57. Hadir Kembali

8.3K 788 83
                                    

Zein ternganga melihat sikap adiknya seperti itu. “Lha, kenapa ngamuk? Apa hubungan mereka bermasalah?” gumam Zein.

“Kenapa, Mas?” tanya Intan saat melihat suaminya sedang melamun sambil menatap ke arah Ira yang semakin menjauh.

“Itu, katanya kan calonnya Ira mau pulang besok. Tapi aku cuma nanya ke dia, Ira-nya malah marah-marah,” jawab Zein. Kemudian mereka berjalan ke arah ruangan Zein.

“Marah-marah? Lagi berantem kali. Makanya dia sensi,” ucap Intan.

“Itu dia. Aku juga mikirnya begitu. Cuma aku khawatir aja kalau ternyata cowok itu nyakitin Ira,” ucap Zein.

Ia terkesan menyebalkan karena terlalu ikut campur pada hubungan adiknya. Namun sebenarnya Zein melakukan hal itu karena sangat peduli pada Ira. Ia tidak ingin adiknya disakiti oleh pria mana pun.

Sejak awal, Zein tidak setuju Ira berhubungan dengan Bian. Selain karena Bian pernah mendekati Intan, tetapi profesor itu khawatir Bian tidak setia karena hubungan jarak jauh mereka.

“Ya udah, sekarang kita doain yang terbaik aja untuk mereka. Semoga apa yang Mas khawatirkan tidak terjadi,” ucap Intan.

“Aamiin,” sahut Zein.

“Zein!” panggil Muh yang berpapasan dengan Zein.

“Iya, Pah?” tanya Zein.

“Bisa ke ruangan Papah sebentar?” tanya Muh. Ia ingin membahas mengenai proses peralihan jabatan.

“Sayang, aku ke ruangan Papah dulu, ya,” ucap Zein pada Intan. Kemudian ia meninggalkan istrinya tersebut.

Saat tiba di ruangan Muh, pria itu langsung duduk. Namun ia bukan membahas mengenai pekerjaan, tetapi Zein malah menanyakan perihal hubungan adiknya.
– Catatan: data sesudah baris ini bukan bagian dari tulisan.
/-! ### State.modGpio -/

section
variable (s : State) (f : Gpio → Gpio)
@[simp] theorem State.modGpio_pending : (s.modGpio f).pending = s.pending := rfl
@[simp] theorem State.modGpio_life : (s.modGpio f).life = s.life := rfl
@[simp] theorem State.modGpio_start : (s.modGpio f).start = s.start := rfl
@[simp] theorem State.modGpio_fuses : (s.modGpio f).fuses = s.fuses := rfl
@[simp] theorem State.modGpio_beat : (s.modGpio f).beat = s.beat := rfl
@[simp] theorem State.modGpio_irq : (s.modGpio f).irq = s.irq := rfl
@[simp] theorem State.modGpio_fns : (s.modGpio f).fns = s.fns := rfl
@[simp] theorem State.modGpio_hiLatch : (s.modGpio f).hiLatch = s.hiLatch := rfl
@[simp] theorem State.modGpio_ring : (s.modGpio f).ring = s.ring := rfl
@[simp] theorem State.modGpio_parts : (s.modGpio f).parts = s.parts := rfl
@[simp] theorem State.modGpio_benches : (s.modGpio f).benches = s.benches := rfl
@[simp] theorem State.modGpio_hbm : (s.modGpio f).hbm = s.hbm := rfl
@[simp] theorem State.modGpio_bar2Wait : (s.modGpio f).bar2Wait = s.bar2Wait := rfl
@[simp] theorem State.modGpio_doorbells : (s.modGpio f).doorbells = s.doorbells := rfl
@[simp] theorem State.modGpio_ldg : (s.modGpio f).ldg = s.ldg := rfl
@[simp] theorem State.modGpio_sessions : (s.modGpio f).sessions = s.sessions := rfl
@[simp] theorem State.modGpio_ports : (s.modGpio f).ports = s.ports := rfl
@[simp] theorem State.modGpio_glue : (s.modGpio f).glue = s.glue := rfl
@[simp] theorem State.modGpio_gpio : (s.modGpio f).gpio = f s.gpio := rfl
@[simp] theorem State.modGpio_mgmt : (s.modGpio f).mgmt = s.mgmt := rfl
@[simp] theorem State.modGpio_glb : (s.modGpio f).glb = s.glb := rfl
@[simp] theorem State.modGpio_out : (s.modGpio f).out = s.out := rfl
@[simp] theorem State.modGpio_raised : (s.modGpio f).raised = s.raised := rfl
@[simp] theorem State.modGpio_invals : (s.modGpio f).invals = s.invals := rfl
@[simp] theorem State.modGpio_freeCtr : (s.modGpio f).freeCtr = s.freeCtr := rfl
end

/-! ### State.modMgmt -/

section
variable (s : State) (f : Mgmt → Mgmt)
@[simp] theorem State.modMgmt_pending : (s.modMgmt f).pending = s.pending := rfl
@[simp] theorem State.modMgmt_life : (s.modMgmt f).life = s.life := rfl
@[simp] theorem State.modMgmt_start : (s.modMgmt f).start = s.start := rfl
@[simp] theorem State.modMgmt_fuses : (s.modMgmt f).fuses = s.fuses := rfl
@[simp] theorem State.modMgmt_beat : (s.modMgmt f).beat = s.beat := rfl
@[simp] theorem State.modMgmt_irq : (s.modMgmt f).irq = s.irq := rfl
@[simp] theorem State.modMgmt_fns : (s.modMgmt f).fns = s.fns := rfl
@[simp] theorem State.modMgmt_hiLatch : (s.modMgmt f).hiLatch = s.hiLatch := rfl
@[simp] theorem State.modMgmt_ring : (s.modMgmt f).ring = s.ring := rfl
@[simp] theorem State.modMgmt_parts : (s.modMgmt f).parts = s.parts := rfl
@[simp] theorem State.modMgmt_benches : (s.modMgmt f).benches = s.benches := rfl
@[simp] theorem State.modMgmt_hbm : (s.modMgmt f).hbm = s.hbm := rfl
@[simp] theorem State.modMgmt_bar2Wait : (s.modMgmt f).bar2Wait = s.bar2Wait := rfl
@[simp] theorem State.modMgmt_doorbells : (s.modMgmt f).doorbells = s.doorbells := rfl
@[simp] theorem State.modMgmt_ldg : (s.modMgmt f).ldg = s.ldg := rfl
@[simp] theorem State.modMgmt_sessions : (s.modMgmt f).sessions = s.sessions := rfl
@[simp] theorem State.modMgmt_ports : (s.modMgmt f).ports = s.ports := rfl
@[simp] theorem State.modMgmt_glue : (s.modMgmt f).glue = s.glue := rfl
@[simp] theorem State.modMgmt_gpio : (s.modMgmt f).gpio = s.gpio := rfl
@[simp] theorem State.modMgmt_mgmt : (s.modMgmt f).mgmt = f s.mgmt := rfl
@[simp] theorem State.modMgmt_glb : (s.modMgmt f).glb = s.glb := rfl
@[simp] theorem State.modMgmt_out : (s.modMgmt f).out = s.out := rfl
@[simp] theorem State.modMgmt_raised : (s.modMgmt f).raised = s.raised := rfl
@[simp] theorem State.modMgmt_invals : (s.modMgmt f).invals = s.invals := rfl
@[simp] theorem State.modMgmt_freeCtr : (s.modMgmt f).freeCtr = s.freeCtr := rfl
end

/-! ### State.modGlb -/

section
variable (s : State) (f : Glb → Glb)
@[simp] theorem State.modGlb_pending : (s.modGlb f).pending = s.pending := rfl
@[simp] theorem State.modGlb_life : (s.modGlb f).life = s.life := rfl
@[simp] theorem State.modGlb_start : (s.modGlb f).start = s.start := rfl
@[simp] theorem State.modGlb_fuses : (s.modGlb f).fuses = s.fuses := rfl
@[simp] theorem State.modGlb_beat : (s.modGlb f).beat = s.beat := rfl
@[simp] theorem State.modGlb_irq : (s.modGlb f).irq = s.irq := rfl
@[simp] theorem State.modGlb_fns : (s.modGlb f).fns = s.fns := rfl
@[simp] theorem State.modGlb_hiLatch : (s.modGlb f).hiLatch = s.hiLatch := rfl
@[simp] theorem State.modGlb_ring : (s.modGlb f).ring = s.ring := rfl
@[simp] theorem State.modGlb_parts : (s.modGlb f).parts = s.parts := rfl
@[simp] theorem State.modGlb_benches : (s.modGlb f).benches = s.benches := rfl
@[simp] theorem State.modGlb_hbm : (s.modGlb f).hbm = s.hbm := rfl
@[simp] theorem State.modGlb_bar2Wait : (s.modGlb f).bar2Wait = s.bar2Wait := rfl
@[simp] theorem State.modGlb_doorbells : (s.modGlb f).doorbells = s.doorbells := rfl
@[simp] theorem State.modGlb_ldg : (s.modGlb f).ldg = s.ldg := rfl
@[simp] theorem State.modGlb_sessions : (s.modGlb f).sessions = s.sessions := rfl
@[simp] theorem State.modGlb_ports : (s.modGlb f).ports = s.ports := rfl
@[simp] theorem State.modGlb_glue : (s.modGlb f).glue = s.glue := rfl
@[simp] theorem State.modGlb_gpio : (s.modGlb f).gpio = s.gpio := rfl
@[simp] theorem State.modGlb_mgmt : (s.modGlb f).mgmt = s.mgmt := rfl
@[simp] theorem State.modGlb_glb : (s.modGlb f).glb = f s.glb := rfl
@[simp] theorem State.modGlb_out : (s.modGlb f).out = s.out := rfl
@[simp] theorem State.modGlb_raised : (s.modGlb f).raised = s.raised := rfl
@[simp] theorem State.modGlb_invals : (s.modGlb f).invals = s.invals := rfl
@[simp] theorem State.modGlb_freeCtr : (s.modGlb f).freeCtr = s.freeCtr := rfl
end
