-- ==== Sys2Proof/Tests/Slice0.lean ====
section
/-! SUPPORT. Tests: the well-formedness checks, small tests of single commands on values worked out from the spec, and for every
statement with hypotheses a state and operands that meet them (witness_<statement>). -/

namespace Sys2Proof.Tests

open Sys2Proof.Machine

set_option Elab.async false  -- one test at a time, so that a compile needs few threads

/-! ## WellFormed: every check refuses an ill-formed term -/

theorem test_wf_functions : (Instr.epochArm 7 0).wf = false ∧ (Instr.aiviaNop 7).wf = false ∧ (Instr.aiviaDoorbell 0 7 0).wf = false ∧
    (Instr.pkgReset 7 0 {}).wf = false ∧ (Instr.aiviaNop 6).wf = true := by decide
theorem test_wf_units : (Instr.startLaunch 6).wf = false ∧ (Instr.lapStart 13).wf = false ∧ (Instr.solveComplete 0 2).wf = false ∧
    (Instr.nandProgramDone 10 true).wf = false ∧ (Instr.keepAlive 8).wf = false ∧ (Instr.tileLand 0 0 64).wf = false ∧
    (Instr.arrayGate 0 0 4).wf = false ∧ (Instr.rackWriteback 0 8).wf = false := by decide
theorem test_wf_queues : (Instr.nop 0 0 40).wf = false ∧ (Instr.mload 0 0 1 []).wf = false ∧ (Instr.vadd 0 0 0 []).wf = false ∧
    (Instr.railMv 0 0 1 []).wf = false ∧ (Instr.blap 0 0 4 []).wf = false ∧ (Instr.psolve 0 0 3 []).wf = false ∧
    (Instr.psolve 12 1 39 []).wf = true := by decide
theorem test_wf_pins : (Instr.gpioFuncEnWrite 0 4 0).wf = false ∧ (Instr.gpioDebounceWrite 0 32 0).wf = false ∧
    (Instr.gpioIntModeWrite 0 2 0).wf = false ∧ (Instr.gpioFilterChange 32).wf = false ∧ (Instr.linkRetry 0 2 false).wf = false ∧
    (Instr.smbusBenchTemp 13 false).wf = false ∧ (Instr.smbusHbmTemp 8 false).wf = false ∧
    (Instr.tempSample (List.replicate 14 0) []).wf = false := by decide
theorem test_wf_access : (Instr.registerWrite 0 0 3 0).wf = false ∧ (Instr.registerWrite 0 67108864 4 0).wf = false ∧
    (Instr.lowHalfRead 7 0).wf = false ∧ (Instr.reconcile 0 3 0).wf = false ∧ (Instr.nvmeCompletion 0 32768).wf = false ∧
    (Instr.packetCapture 0 (.packet [] none)).wf = false := by decide

/-! ## Fixtures -/

/-- Bytes with fields written at offsets: offset, length, value. -/
def bytesOf (n : Nat) (fs : List (Nat × Nat × Nat)) : Bytes :=
  Memory.read (fs.foldl (fun m f => Memory.write m f.1 (leBytes f.2.1 f.2.2)) []) 0 n

/-- A packet: opcode, version 1, and fields. -/
def pkt (op : Nat) (fs : List (Nat × Nat × Nat)) : Pkt := { bytes := bytesOf 128 ([(0, 1, op), (1, 1, 1), (4, 4, 0x1234)] ++ fs) }

/-- A device that is up, at an open gate. -/
def up : State :=
  { life := .up, glb := { ready := true }, beat := { locked := true, started := true, aligned := true, gateOpen := true, periods := 100 }
    ldg := { mounted := true, anchors := [some {}, none], geometry := { luns := 1, blocks := 8, pages := 4, pageBytes := 16592 } } }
“Pah! Itu calonnya Ira jadi pulang besok?” tanya Zein.

Muh mengerutkan keninganya. “Entahlah, kenapa kamu tanya ke Papah?” Muh balik bertanya.

Sebenarnya ia sudah menghubungi orang tua Bian. Muh pun sudah mendapatkan jawabannya. Namun ia tidak ingin memberi tahu Zein mengenai apa yang sebenarnya terjadi.

“Ya Papah kan kenal sama orang tua cowok itu. Siapa tau Papah dapat info,” ucap Zein. Ia tidak ingin menyebut nama Bian.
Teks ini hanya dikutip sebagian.